WORK ORDER
Below are records; count the lines that contain "Output" and state only that count.

◇ ◇ ◇ ◇ ◇

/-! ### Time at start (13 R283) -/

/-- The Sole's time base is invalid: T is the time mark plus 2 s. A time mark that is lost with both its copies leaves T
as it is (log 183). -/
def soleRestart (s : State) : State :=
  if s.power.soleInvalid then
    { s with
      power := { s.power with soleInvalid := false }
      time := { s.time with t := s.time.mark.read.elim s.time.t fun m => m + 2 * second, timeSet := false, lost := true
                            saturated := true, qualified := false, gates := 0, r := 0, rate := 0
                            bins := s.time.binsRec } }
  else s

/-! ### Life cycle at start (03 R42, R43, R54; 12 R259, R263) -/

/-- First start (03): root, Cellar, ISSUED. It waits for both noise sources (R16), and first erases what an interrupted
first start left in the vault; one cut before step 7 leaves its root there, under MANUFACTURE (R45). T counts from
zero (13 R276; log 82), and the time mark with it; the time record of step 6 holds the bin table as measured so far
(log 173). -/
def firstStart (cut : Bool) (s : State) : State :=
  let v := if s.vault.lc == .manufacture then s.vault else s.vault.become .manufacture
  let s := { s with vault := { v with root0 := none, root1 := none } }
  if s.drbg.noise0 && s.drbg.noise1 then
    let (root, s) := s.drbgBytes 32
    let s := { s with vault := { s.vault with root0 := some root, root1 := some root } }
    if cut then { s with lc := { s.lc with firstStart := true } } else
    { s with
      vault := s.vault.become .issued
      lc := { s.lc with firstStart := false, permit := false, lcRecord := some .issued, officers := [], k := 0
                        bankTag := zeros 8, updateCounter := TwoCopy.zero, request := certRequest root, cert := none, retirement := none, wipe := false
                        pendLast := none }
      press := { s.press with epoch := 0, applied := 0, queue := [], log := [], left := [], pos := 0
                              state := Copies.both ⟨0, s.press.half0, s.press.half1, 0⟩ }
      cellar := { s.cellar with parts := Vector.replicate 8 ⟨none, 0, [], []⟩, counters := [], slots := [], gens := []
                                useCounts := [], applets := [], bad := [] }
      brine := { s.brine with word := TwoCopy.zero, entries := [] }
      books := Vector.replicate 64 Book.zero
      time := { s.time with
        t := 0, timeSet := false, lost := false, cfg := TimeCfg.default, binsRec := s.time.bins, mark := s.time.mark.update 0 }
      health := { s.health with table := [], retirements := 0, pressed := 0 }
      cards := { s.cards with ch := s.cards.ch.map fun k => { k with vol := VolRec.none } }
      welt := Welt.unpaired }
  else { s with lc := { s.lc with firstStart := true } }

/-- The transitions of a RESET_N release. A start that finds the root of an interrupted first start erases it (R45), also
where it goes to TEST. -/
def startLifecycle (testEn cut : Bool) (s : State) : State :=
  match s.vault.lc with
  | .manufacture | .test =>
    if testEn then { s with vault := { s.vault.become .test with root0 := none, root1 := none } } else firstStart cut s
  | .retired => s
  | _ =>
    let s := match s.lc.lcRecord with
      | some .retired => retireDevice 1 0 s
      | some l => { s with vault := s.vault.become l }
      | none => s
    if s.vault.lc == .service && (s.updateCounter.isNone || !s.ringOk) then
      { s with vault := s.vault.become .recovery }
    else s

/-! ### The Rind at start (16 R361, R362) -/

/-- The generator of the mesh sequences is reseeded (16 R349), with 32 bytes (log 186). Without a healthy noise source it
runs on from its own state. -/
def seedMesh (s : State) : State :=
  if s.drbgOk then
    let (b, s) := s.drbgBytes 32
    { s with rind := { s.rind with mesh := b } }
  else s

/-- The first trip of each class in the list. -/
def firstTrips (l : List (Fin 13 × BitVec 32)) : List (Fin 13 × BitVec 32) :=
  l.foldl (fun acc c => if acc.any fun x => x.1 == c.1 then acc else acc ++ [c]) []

◇ ◇ ◇ ◇ ◇

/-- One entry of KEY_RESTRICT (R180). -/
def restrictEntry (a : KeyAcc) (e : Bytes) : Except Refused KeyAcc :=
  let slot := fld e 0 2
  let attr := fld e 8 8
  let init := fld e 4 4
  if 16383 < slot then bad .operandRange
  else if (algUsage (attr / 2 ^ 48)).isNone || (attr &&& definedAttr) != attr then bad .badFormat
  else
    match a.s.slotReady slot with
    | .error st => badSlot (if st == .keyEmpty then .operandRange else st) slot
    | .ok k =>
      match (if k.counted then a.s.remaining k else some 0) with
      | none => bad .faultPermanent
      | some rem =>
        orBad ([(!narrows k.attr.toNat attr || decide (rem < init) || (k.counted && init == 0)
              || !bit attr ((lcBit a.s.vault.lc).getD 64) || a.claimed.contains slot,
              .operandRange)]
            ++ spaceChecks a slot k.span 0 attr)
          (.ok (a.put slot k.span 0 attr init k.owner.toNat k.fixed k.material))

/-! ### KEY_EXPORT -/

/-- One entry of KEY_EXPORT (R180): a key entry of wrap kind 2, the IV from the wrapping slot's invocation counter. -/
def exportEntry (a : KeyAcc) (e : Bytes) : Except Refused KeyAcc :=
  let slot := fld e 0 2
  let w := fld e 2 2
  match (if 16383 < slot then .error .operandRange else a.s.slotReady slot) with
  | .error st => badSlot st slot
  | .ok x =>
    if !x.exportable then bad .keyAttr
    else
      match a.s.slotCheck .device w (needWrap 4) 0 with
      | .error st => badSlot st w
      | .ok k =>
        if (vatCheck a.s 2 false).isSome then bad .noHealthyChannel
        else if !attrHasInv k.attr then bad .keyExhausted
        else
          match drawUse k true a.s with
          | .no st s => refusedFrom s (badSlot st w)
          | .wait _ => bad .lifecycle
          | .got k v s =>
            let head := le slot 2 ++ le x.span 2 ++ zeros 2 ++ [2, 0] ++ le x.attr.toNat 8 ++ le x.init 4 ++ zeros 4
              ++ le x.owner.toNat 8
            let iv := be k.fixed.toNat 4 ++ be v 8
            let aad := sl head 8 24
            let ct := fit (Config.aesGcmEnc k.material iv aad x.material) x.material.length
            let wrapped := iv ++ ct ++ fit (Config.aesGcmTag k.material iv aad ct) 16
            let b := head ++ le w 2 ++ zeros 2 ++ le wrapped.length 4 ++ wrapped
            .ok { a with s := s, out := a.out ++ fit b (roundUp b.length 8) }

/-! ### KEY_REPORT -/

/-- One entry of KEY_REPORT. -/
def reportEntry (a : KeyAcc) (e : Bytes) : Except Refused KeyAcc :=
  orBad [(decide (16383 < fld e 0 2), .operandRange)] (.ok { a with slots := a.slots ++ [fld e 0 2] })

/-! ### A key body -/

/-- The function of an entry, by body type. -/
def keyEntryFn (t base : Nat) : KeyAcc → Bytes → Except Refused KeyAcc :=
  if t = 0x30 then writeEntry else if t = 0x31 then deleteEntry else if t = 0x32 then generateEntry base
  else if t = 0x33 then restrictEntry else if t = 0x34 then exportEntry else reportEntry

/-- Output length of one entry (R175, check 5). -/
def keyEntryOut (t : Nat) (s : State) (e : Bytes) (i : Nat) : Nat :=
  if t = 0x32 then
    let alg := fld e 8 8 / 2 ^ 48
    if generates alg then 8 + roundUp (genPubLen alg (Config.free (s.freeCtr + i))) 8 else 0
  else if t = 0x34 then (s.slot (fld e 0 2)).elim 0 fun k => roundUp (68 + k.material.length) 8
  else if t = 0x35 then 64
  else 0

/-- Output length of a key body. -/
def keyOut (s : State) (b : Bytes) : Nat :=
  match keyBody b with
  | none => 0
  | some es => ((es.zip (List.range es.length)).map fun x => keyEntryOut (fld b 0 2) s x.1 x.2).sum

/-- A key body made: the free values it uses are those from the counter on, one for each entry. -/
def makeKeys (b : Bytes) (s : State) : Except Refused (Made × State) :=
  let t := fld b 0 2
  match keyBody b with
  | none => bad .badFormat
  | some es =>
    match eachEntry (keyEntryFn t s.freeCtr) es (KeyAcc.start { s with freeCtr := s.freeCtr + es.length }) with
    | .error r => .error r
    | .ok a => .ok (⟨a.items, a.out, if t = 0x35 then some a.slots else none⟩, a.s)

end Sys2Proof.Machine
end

◇ ◇ ◇ ◇ ◇

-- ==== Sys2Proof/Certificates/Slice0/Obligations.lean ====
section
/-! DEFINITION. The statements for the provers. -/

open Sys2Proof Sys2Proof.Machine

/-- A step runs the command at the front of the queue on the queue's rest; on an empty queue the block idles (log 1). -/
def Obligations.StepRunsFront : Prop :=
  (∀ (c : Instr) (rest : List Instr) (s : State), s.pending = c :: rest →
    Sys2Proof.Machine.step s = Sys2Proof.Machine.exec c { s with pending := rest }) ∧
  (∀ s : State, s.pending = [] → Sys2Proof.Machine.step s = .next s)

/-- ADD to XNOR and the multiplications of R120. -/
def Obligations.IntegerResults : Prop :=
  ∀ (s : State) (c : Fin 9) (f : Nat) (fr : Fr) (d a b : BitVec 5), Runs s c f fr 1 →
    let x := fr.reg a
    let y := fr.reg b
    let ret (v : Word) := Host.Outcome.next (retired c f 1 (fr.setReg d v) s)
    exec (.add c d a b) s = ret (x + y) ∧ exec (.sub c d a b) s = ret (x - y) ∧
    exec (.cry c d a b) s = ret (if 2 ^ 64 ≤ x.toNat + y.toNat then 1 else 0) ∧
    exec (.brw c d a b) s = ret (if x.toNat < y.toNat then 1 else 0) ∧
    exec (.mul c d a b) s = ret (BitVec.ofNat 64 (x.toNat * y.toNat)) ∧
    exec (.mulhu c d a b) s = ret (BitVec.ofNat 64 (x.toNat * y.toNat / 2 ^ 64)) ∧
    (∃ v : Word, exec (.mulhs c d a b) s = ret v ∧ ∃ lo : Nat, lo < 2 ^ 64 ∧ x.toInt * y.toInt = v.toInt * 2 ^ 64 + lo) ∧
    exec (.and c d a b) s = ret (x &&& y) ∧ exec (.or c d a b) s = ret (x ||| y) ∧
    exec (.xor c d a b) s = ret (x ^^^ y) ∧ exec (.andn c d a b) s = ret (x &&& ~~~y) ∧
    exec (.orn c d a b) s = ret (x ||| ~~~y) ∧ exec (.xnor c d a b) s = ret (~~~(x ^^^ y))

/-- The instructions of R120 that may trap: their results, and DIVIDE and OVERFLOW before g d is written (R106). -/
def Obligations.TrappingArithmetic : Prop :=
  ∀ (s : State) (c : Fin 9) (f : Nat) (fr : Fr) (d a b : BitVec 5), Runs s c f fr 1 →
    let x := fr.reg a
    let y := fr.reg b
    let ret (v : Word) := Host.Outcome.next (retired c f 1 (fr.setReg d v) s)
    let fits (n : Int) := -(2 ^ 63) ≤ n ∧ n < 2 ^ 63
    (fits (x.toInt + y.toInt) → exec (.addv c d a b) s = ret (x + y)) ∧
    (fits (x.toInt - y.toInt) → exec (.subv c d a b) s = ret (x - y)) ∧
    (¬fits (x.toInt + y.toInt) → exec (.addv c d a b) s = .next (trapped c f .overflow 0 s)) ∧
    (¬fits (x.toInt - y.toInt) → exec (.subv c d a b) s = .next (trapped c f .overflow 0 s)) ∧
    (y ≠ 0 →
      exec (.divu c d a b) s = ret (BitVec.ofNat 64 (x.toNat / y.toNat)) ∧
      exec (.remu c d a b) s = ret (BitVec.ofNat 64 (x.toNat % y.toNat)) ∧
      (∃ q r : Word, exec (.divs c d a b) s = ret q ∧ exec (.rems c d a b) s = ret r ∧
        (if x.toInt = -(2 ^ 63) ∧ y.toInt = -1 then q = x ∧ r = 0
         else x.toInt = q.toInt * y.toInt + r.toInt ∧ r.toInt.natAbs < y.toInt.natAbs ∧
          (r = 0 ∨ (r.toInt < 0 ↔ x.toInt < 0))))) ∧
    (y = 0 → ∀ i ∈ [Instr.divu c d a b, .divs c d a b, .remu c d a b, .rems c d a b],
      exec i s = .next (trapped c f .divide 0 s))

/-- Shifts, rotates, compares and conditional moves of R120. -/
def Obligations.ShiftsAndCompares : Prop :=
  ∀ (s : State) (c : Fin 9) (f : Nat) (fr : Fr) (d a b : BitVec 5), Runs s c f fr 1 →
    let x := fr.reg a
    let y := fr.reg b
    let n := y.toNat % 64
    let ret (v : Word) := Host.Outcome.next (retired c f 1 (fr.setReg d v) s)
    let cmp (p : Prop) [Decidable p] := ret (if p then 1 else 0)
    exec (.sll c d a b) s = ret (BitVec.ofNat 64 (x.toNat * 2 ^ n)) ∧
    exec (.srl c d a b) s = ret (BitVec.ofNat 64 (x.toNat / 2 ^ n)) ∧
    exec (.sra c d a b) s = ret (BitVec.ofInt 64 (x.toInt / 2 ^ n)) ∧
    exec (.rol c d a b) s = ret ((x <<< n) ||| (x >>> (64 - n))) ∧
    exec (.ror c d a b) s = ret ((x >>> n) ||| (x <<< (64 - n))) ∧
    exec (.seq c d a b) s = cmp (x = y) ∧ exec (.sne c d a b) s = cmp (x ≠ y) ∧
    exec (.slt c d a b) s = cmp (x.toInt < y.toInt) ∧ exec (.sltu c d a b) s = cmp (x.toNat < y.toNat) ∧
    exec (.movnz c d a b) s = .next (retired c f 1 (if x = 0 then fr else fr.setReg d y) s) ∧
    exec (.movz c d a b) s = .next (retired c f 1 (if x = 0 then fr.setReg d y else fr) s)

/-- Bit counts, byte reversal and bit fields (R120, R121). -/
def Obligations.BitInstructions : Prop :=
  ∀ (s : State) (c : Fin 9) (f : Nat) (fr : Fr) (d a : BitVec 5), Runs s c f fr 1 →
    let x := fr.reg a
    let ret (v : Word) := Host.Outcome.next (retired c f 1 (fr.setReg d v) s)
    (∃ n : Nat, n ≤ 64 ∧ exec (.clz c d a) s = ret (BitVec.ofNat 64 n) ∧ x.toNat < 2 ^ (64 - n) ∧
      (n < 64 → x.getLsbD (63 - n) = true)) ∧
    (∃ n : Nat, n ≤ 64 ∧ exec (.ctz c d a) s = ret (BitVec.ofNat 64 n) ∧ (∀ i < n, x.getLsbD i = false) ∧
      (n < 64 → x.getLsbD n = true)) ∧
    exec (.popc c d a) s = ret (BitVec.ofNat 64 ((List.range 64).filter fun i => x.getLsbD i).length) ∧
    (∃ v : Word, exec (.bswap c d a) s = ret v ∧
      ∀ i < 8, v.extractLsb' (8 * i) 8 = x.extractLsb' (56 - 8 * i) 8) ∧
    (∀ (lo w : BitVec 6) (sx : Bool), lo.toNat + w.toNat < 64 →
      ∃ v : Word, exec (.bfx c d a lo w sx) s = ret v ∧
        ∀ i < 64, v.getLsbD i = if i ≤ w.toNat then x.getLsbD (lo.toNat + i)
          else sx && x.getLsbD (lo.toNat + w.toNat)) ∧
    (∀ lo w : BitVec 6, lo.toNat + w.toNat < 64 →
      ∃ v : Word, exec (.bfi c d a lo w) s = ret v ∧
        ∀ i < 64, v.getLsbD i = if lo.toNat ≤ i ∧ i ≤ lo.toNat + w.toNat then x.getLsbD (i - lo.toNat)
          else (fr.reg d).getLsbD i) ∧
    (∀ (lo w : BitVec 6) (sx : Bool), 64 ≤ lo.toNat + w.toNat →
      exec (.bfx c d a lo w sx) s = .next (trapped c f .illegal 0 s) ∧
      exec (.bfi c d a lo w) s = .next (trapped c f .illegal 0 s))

◇ ◇ ◇ ◇ ◇

RESPONSE FOR THIS EXERCISE
2